← Back to Schedule

The Future of OCR? Structured Text Extraction with LLMs

Friday, April 17, 2026 · 3:10 PM – 3:40 PM · Auditorium 3


Optical character recognition (OCR) has been a long standing method of extracting text data from images. Traditional OCR models relied on pattern recognition and feature extraction using computer vision techniques. Recently, large language models (LLMs) and multimodal AI assistants have provided an alternative method of text extraction that seeks to outperform older models in terms of accuracy and flexibility.
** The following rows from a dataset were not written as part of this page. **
/-- LoadInitialisesTheMachine and ResetIsTheLoadOfTheEmptyRom, the clauses over memory: the last byte of a 2-byte ROM and of the
font, the first address after each, and the last below 0x200. -/
theorem witness_loadedMemory :
    1 < ([0x12, 0x00] : List Byte).length ∧ 0x200 + ([0x12, 0x00] : List Byte).length ≤ 0x202 ∧ 79 < 80 ∧
    (Config.fontBase.val + 80 ≤ 0x200 ∧ ¬ Config.fontBase.val + 80 ≤ Config.fontBase.val + 79) ∧
    (Config.fontBase.val = 432 ∨ Config.fontBase.val + 80 ≤ 0x1FF) := by
  have := Config.fontBase.isLt
  refine ⟨by decide, by decide, by decide, ⟨by omega, by omega⟩, by omega⟩

/-- LoadOfTooLargeARomHalts: the shortest ROM that does not fit; its length fits the record. -/
theorem witness_loadTooLarge :
    3584 < (List.replicate 3585 (0xFF : Byte)).length ∧ (List.replicate 3585 (0xFF : Byte)).length < 65536 := by
  rw [List.length_replicate]; decide

/-- ModeRecordLatchAndPcHaveTheirWriters: each premise is met, the latch's by a state that a wait left it in. -/
theorem witness_controlWriters :
    (∃ t, exec (.getKey 2) { State.reset with keyLatch := some 3 } = .next t ∧ t.mode ≠ State.reset.mode ∧
      t.keyLatch ≠ some 3) ∧
    (∃ t, exec .ret State.reset = .next t ∧ t.mode ≠ State.reset.mode ∧ t.faultRecord ≠ State.reset.faultRecord) ∧
    (∃ t, exec (.jump 0x300) State.reset = .next t ∧ t.pc ≠ State.reset.pc) :=
  ⟨⟨_, rfl, by decide, by decide⟩, ⟨_, rfl, by decide, by decide⟩, ⟨_, rfl, by decide⟩⟩

end Sys2Proof.Tests
end

section
/-! Proofs of the statements of 00_scope.md. -/

namespace Sys2Proof.Machine

/-- The step with nothing queued: the core's, which leaves the empty agenda as it is. -/
theorem step_nil {s : State} (h : s.agenda = []) : step s = agentStep .core s := by
  rw [step_eq, turn_nil h, dequeue_nil h]

/-- Settles O8: the agenda is empty, or it has a first agent. -/
theorem stepIsTheTurnOfOneAgent : Obligations.StepIsTheTurnOfOneAgent :=
  fun _ => ⟨step_nil, fun _ _ => step_cons⟩

end Sys2Proof.Machine
end

section
/-! Proofs of the statements of 10_state.md: the frame of an instruction's writes, the invariant, and which registers matter. -/

namespace Sys2Proof.Machine

/-! ## The frame of an instruction's writes (R33, R37, R41 to R44, R53, R81) -/

/-- The pieces of state the writes of an instruction can touch, with the bounds their values keep; every other piece is as
before. `Writes.frame` ties it to the instructions' meanings. -/
inductive WriteFrame : Instr → State → State → Prop where
  | registers (i : Instr) (s : State) (v : Vector Byte 16) : WriteFrame i s { s with v := v }
  | draw (x : Reg) (nn : Byte) (s : State) (v : Vector Byte 16) :
      WriteFrame (.random x nn) s { s with v := v, draws := s.draws + 1 }
  | index (i : Instr) (s : State) (a : Word)
      (hi : ∃ nnn x, i = .setIndex nnn ∨ i = .addToIndex x ∨ i = .fontCharacter x) (ha : a.toNat ≤ 0xFFF) :
      WriteFrame i s { s with i := a }
  | call (nnn : Addr12) (s : State) (h : s.sp.val < 16) :
      WriteFrame (.callSubroutine nnn) s
        { s with stack := s.stack.set s.sp.val (BitVec.ofNat 16 (s.pc.toNat + 2)), sp := ⟨s.sp.val + 1, by omega⟩ }
  | ret (s : State) (sp : Fin 17) (h : sp.val ≤ s.sp.val) : WriteFrame .ret s { s with sp := sp }
  | memory (i : Instr) (s : State) (bytes : List Byte) (hi : ∃ x, i = .decimalConversion x ∨ i = .store x)
      (h : s.i.toNat + bytes.length ≤ 0x1000) :
      WriteFrame i s { s with mem := s.mem.writeList s.i.toNat bytes }
  | delay (x : Reg) (s : State) (b : Byte) : WriteFrame (.setDelayTimer x) s { s with dt := b }
  | sound (x : Reg) (s : State) (b : Byte) : WriteFrame (.setSoundTimer x) s { s with st := b }
  | screen (i : Instr) (s : State) (v : Vector Byte 16) (d : Screen)
      (hi : i = .clearScreen ∨ ∃ x y n, i = .display x y n) :
      WriteFrame i s { s with v := v, disp := d, needsRedraw := true }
Structured data extraction is a classic problem that has applications to many domains, such as document digitization, information extraction, and accessibility. There is great potential for LLMs to enhance automation for routine document processing tasks, but there are also genuine concerns for deploying these models to production. LLMs can produce inconsistent outputs, produce hallucinations and confabulations, and are vulnerable to prompt injection. When evaluating the efficacy of OCR solutions, it’s important to define metrics that capture not only accuracy but also latency, cost, and energy expenses.
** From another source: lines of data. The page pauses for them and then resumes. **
-- ==== Sys2Proof/WellFormed.lean ====
section
/-! DEFINITION. Which instructions have an encoding.

Every operand but two is a byte or a bit and can take every value.  The two are the string of
WRITESTRING, whose length is one byte (rule R82), and the payload of a data transaction, which is
never empty and never longer than the largest framebuffer (rules R90 and R23). -/

namespace Sys2Proof

/-- The string of WRITESTRING fits its length byte: `len` is `0 .. 255` (rule R84). -/
def strFits (str : List Byte) : Bool := str.length ≤ 255

/-- A data transaction carries `n ≥ 1` payload bytes (rule R90), at most `1024` (rule R23). -/
def payloadFits (payload : List Byte) : Bool := 1 ≤ payload.length && payload.length ≤ 1024

/-- The check, one arm per constructor. -/
def Instr.wf : Instr → Bool
  | .init => true
  | .clear => true
  | .setPixel _ _ _ => true
  | .drawLine _ _ _ _ _ => true
  | .writeString _ _ str => strFits str
  | .setWindow _ _ _ _ => true
  | .render => true
  | .setScroll _ => true
  | .cmdSetDisp _ => true
  | .cmdSetMemMode _ => true
  | .cmdSetDispStartLine => true
  | .cmdSetSegRemap _ => true
  | .cmdSetMuxRatio _ => true
  | .cmdSetComOutDir _ => true
  | .cmdSetDispOffset _ => true
  | .cmdSetComPinCfg _ => true
  | .cmdSetDispClkDiv _ => true
  | .cmdSetPrecharge _ => true
  | .cmdSetVcomDesel _ => true
  | .cmdSetContrast _ => true
  | .cmdSetEntireOn => true
  | .cmdSetNormDisp => true
  | .cmdSetChargePump _ => true
  | .cmdSetScroll _ => true
  | .cmdSetColAddr _ _ => true
  | .cmdSetPageAddr _ _ => true
  | .cmdSetHorizScroll _ _ _ _ _ _ => true
  | .ctrlCommand _ => true
  | .ctrlData payload => payloadFits payload

end Sys2Proof
end

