-- ==== Sys2Proof/Certificates/Slice0/Obligations.lean ====
section
/-! DEFINITION. The statements for the provers.  Each docstring names the rule of spec/ it states.

Every effect is stated as the whole next state, so it states the frame too: a field that the state
expression does not name is unchanged.  `endOp` is the end of every operation (rule R14): `BUSY` falls
and the latches of the operation are empty.  `sent ts` is the state once the transactions `ts` are
sent and answered (rules R161 and R170). -/

open Sys2Proof Sys2Proof.Machine Sys2Proof.Config

/-! ### Encodings -/

/-- Rules R82 and R83: the packet of every host operation decodes to it, at every operand the packet
can hold, and the bytes after it are left. -/
def Obligations.HostPacketsRoundTrip : Prop :=
  ∀ (i : Instr) (rest : List Byte), i.isHost = true → i.wf = true →
    decode (encode i ++ rest) = .packet i rest

/-- Rule R83, the other direction: whatever the decoder reads as a packet is the packet of a host
operation, and it takes exactly the bytes of that packet. -/
def Obligations.DecoderTakesExactlyThePacket : Prop :=
  ∀ (bytes rest : List Byte) (i : Instr), decode bytes = .packet i rest →
    bytes = encode i ++ rest ∧ i.isHost = true ∧ i.wf = true

/-- Rule R83: before the last byte of a packet the decoder waits. -/
def Obligations.DecoderWaitsForTheLastByte : Prop :=
  ∀ (i : Instr) (n : Nat), i.isHost = true → i.wf = true → n < (encode i).length →
    decode ((encode i).take n) = .incomplete

/-- Rule R82: the opcode byte and the length of every packet. -/
def Obligations.PacketFormats : Prop :=
  encode .init = [0x01] ∧ encode .clear = [0x02] ∧
  (∀ x y on : Byte, encode (.setPixel x y on) = [0x03, x, y, on]) ∧
  (∀ x0 y0 x1 y1 on : Byte, encode (.drawLine x0 y0 x1 y1 on) = [0x04, x0, y0, x1, y1, on]) ∧
  (∀ (x y : Byte) (str : List Byte), str.length ≤ 255 →
    ∃ len : Byte, len.toNat = str.length ∧
      encode (.writeString x y str) = [0x05, x, y, len] ++ str ∧
      (encode (.writeString x y str)).length = 4 + len.toNat) ∧
  (∀ sc ec sp ep : Byte, encode (.setWindow sc ec sp ep) = [0x06, sc, ec, sp, ep]) ∧
  encode .render = [0x07] ∧ ∀ en : Byte, encode (.setScroll en) = [0x08, en]

/-- Rule R91, with the default codes of rule R93 (PRESUMED, log 2): the command bytes of every
display command decode to it, and the bytes after it are left. -/
def Obligations.DisplayCommandsRoundTrip : Prop :=
  ∀ (i : Instr) (rest : List Byte), i.isCommand = true →
    decodeCommand defaultCodes (encode i ++ rest) = some (i, rest)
This talk explores the benefits and challenges of applying LLMs to extracting text from scanned images. Three OCR methods are contrasted: small scale transformer-based OCR models, modern SOTA assistants such as Gemini, Claude, and Qwen, and a hybrid approach that combines both methods. I will present an evaluation strategy that utilizes both automated and human feedback to compare LLM-based approaches to traditional OCR.

This talk is for data scientists and machine learning engineers who are interested in prototyping and evaluating text extraction solutions. I will walk through several Python code examples for structured extraction using open source libraries such as docling and docTR, and demonstrate how to evaluate these libraries against LLM-based solutions.

Provisional Outline

  1. Traditional OCR techniques (5 minutes) a. Object detection approaches i. docling ii. RF-DETR b. Deep learning with open source models and the docTR library
  2. Text extraction with LLMs (10 minutes) a. Extracting structured outputs with pydantic b. Prompt engineering c. Combining traditional OCR with LLMs
  3. Evaluating text extraction approaches (5 minutes) a. Automated vs. human evaluation b. Cost metrics (latency, compute and API expenses, energy)
  4. Production scaling for OCR (5 minutes) a. Separation of concerns b. Provisioning GPUs vs API calls

About the Speaker

Patrick Deziel

Patrick Deziel

Distributed Systems Engineer - Machine Learning Specialist

Patrick Deziel is a distributed systems engineer and Go and Python programmer. He has extensive experience building end-to-end machine learning applications in the private sector and has contributed to various open source projects such as Yellowbrick. He currently works at Rotational Labs where he builds backend services, client SDKs, and AI-powered applications. In his free time, Patrick enjoys rock climbing and dance dance revolution.